Easy. Keep the red one!! That GTR is one of the icons of european GTR's and i think you would be mad to sell it for one with a flash paint job.


----------



## Ant GTR (Jul 20, 2003)

That 32 with the kit and the flip paint is just awsome, best I've seen without a doubt. If you're going to be using it on the street, then it's gotta be that one.


----------



## P3RV3RT (Aug 2, 2005)

Its a very hard choice, surely there a couple of things you could do with yours to make it easier to drive on the street! As said why do you want to get rid of one famous Skyline?

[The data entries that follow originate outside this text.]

-- ==== Sys2Proof/Tests/Slice0.lean ====
section
/-! SUPPORT. The model's own tests. Expected values come from the spec: encodings from the opcode table (30_encoding.md
R77), effects from the vectors of 95_test_vectors.md, whose numbers (S-1, D-1, ...) the comments give. The second half holds
one witness for each statement that has hypotheses. -/

namespace Sys2Proof.Tests

open Sys2Proof Sys2Proof.Machine Sys2Proof.Stmt

/-- A running state after reset with `code` at `pc`, some registers and FL set. -/
def st (pc : Byte) (code : List Byte) (regs : List (Fin 8 × Byte) := []) (fl : Byte := 0) : State :=
  { regs.foldl (fun t p => t.writeReg p.1 p.2) (State.reset.writeBytes pc code) with pc := pc, fl := fl }

/-- The same state under the other value of each parameter. -/
def st' (pc : Byte) (code : List Byte) (regs : List (Fin 8 × Byte) := []) (fl : Byte := 0) : State :=
  { st pc code regs fl with cfg := { unknownOpcode := .permissive, cmpFlags := .orIn } }

/-- What a next state shows. -/
def got {α : Type} (r : Result) (f : State → α) : Option α :=
  match r with
  | .next t => some (f t)
  | .fault _ => none
  | .refused _ => none

/-- The cause of a fault the state has entered. -/
def cause (s : State) : Option Cause :=
  match s.run with
  | .faulted r => some r.cause
  | .running => none
  | .halted => none

/-! ### Well-formedness: an ill-formed term for each check -/

theorem test_illFormed_ldi : (Instr.ldi 8 0).wellFormed = false := by decide
theorem test_illFormed_prn : (Instr.prn 255).wellFormed = false := by decide
theorem test_illFormed_push : (Instr.push 8).wellFormed = false := by decide
theorem test_illFormed_pop : (Instr.pop 8).wellFormed = false := by decide
theorem test_illFormed_call : (Instr.call 16).wellFormed = false := by decide
theorem test_illFormed_jumps :
    [Instr.jmp 8, .jeq 8, .jne 8, .jgt 8, .jlt 8, .jle 8, .jge 8].all (fun i => !i.wellFormed) = true := by decide
theorem test_illFormed_regA : [Instr.add 8 0, .mul 8 0, .cmp 8 0].all (fun i => !i.wellFormed) = true := by decide
theorem test_illFormed_regB : [Instr.add 0 8, .mul 0 8, .cmp 0 8].all (fun i => !i.wellFormed) = true := by decide
theorem test_wellFormed_anyImmediate : (Instr.ldi 7 255).wellFormed = true := by decide

/-! ### Decoding: one word for every constructor, from the table's `encoding` column -/

theorem test_decode_hlt : decode 0b00000001 0xAA 0xBB = .ok .hlt := by decide
theorem test_decode_ldi : decode 0b10000010 0b00000101 0b11111111 = .ok (.ldi 5 255) := by decide
theorem test_decode_prn : decode 0b01000111 0b00000010 0xBB = .ok (.prn 2) := by decide
theorem test_decode_push : decode 0b01000101 0b00000111 0xBB = .ok (.push 7) := by decide
theorem test_decode_pop : decode 0b01000110 0b00000001 0xBB = .ok (.pop 1) := by decide
theorem test_decode_call : decode 0b01010000 0b00000001 0xBB = .ok (.call 1) := by decide
theorem test_decode_ret : decode 0b00010001 0xAA 0xBB = .ok .ret := by decide
theorem test_decode_jmp : decode 0b01010100 0b00000010 0xBB = .ok (.jmp 2) := by decide
theorem test_decode_jeq : decode 0b01010101 0b00000011 0xBB = .ok (.jeq 3) := by decide
theorem test_decode_jne : decode 0b01010110 0b00000011 0xBB = .ok (.jne 3) := by decide
theorem test_decode_jgt : decode 0b01010111 0b00000011 0xBB = .ok (.jgt 3) := by decide
theorem test_decode_jlt : decode 0b01011000 0b00000011 0xBB = .ok (.jlt 3) := by decide
theorem test_decode_jle : decode 0b01011001 0b00000011 0xBB = .ok (.jle 3) := by decide
theorem test_decode_jge : decode 0b01011010 0b00000011 0xBB = .ok (.jge 3) := by decide
theorem test_decode_add : decode 0b10100000 0b00000001 0b00000010 = .ok (.add 1 2) := by decide
theorem test_decode_mul : decode 0b10100010 0b00000001 0b00000010 = .ok (.mul 1 2) := by decide
theorem test_decode_cmp : decode 0b10100111 0b00000001 0b00000010 = .ok (.cmp 1 2) := by decide
theorem test_decode_zero_is_unknown : decode 0b00000000 0 0 = .error (.unknownOpcode 0) := by decide
theorem test_decodeBytes_truncated : decodeBytes [0x82, 0x00] = .error .truncated := by decide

I cant remember the colour or codes of that HOK paint but all I can say is you dont want to get it scratched! It cant realy be blown in and I'd say you are looking at £300 per litre plus other addatives, sealers, lacquers. Then find someone who has the experience to paint it!!!!!!!!!!

Very nice car though, I have seen it at a few shows last year.

Baz


----------



## Addicted2Boost (Nov 15, 2007)

Looks awesome, love the guards! (the fronts are custom right? or is it my eyes?) .... but the paint job... hmm... not really my taste. The wheels say business, but the paints too bling bling... they dont go well together...

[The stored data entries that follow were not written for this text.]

-- ==== Sys2Proof/Machine/TimersKeys.lean ====
section
/-! DEFINITION. Timer and key instructions (45_timers_keys.md). The key instructions are deliberate no-ops (R246). -/

namespace Sys2Proof.Machine

/-- Fx07, LD Vx, DT (R240). -/
def execLdVxDt (x : Reg) (s : State) : Host.Outcome State Fault Refusal := .next (s.setReg x s.dt)

/-- Fx15, LD DT, Vx (R241). -/
def execLdDtVx (x : Reg) (s : State) : Host.Outcome State Fault Refusal := .next (s.setDt (s.reg x))

/-- Fx18, LD ST, Vx (R242). -/
def execLdStVx (x : Reg) (s : State) : Host.Outcome State Fault Refusal := .next (s.setSt (s.reg x))

/-- Ex9E, SKP Vx (R243): no skip is ever taken. -/
def execSkp (_x : Reg) (s : State) : Host.Outcome State Fault Refusal := .next s

/-- ExA1, SKNP Vx (R244): no skip is ever taken. -/
def execSknp (_x : Reg) (s : State) : Host.Outcome State Fault Refusal := .next s

/-- Fx0A, LD Vx, K (R245): it does not block and Vx is unchanged. -/
def execLdVxK (_x : Reg) (s : State) : Host.Outcome State Fault Refusal := .next s

end Sys2Proof.Machine
end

But hey, end of the day, if u like it, thats all that matters.


----------



## minifreak (Mar 4, 2006)

steve, dont you need to sell yours first?


----------



## NISMO-GTR (Jan 28, 2006)

The one pictured looks amazing IMHO, always liked every pic its been in. would love to see it in the flesh


----------



## pekkapout (Jul 17, 2007)

Not bad car. I had that same color in my mazda mx-6  here is picture of it: 











I still love that fresh color, but maybe it is not right color for skyline.. i like more simple colors on these cars.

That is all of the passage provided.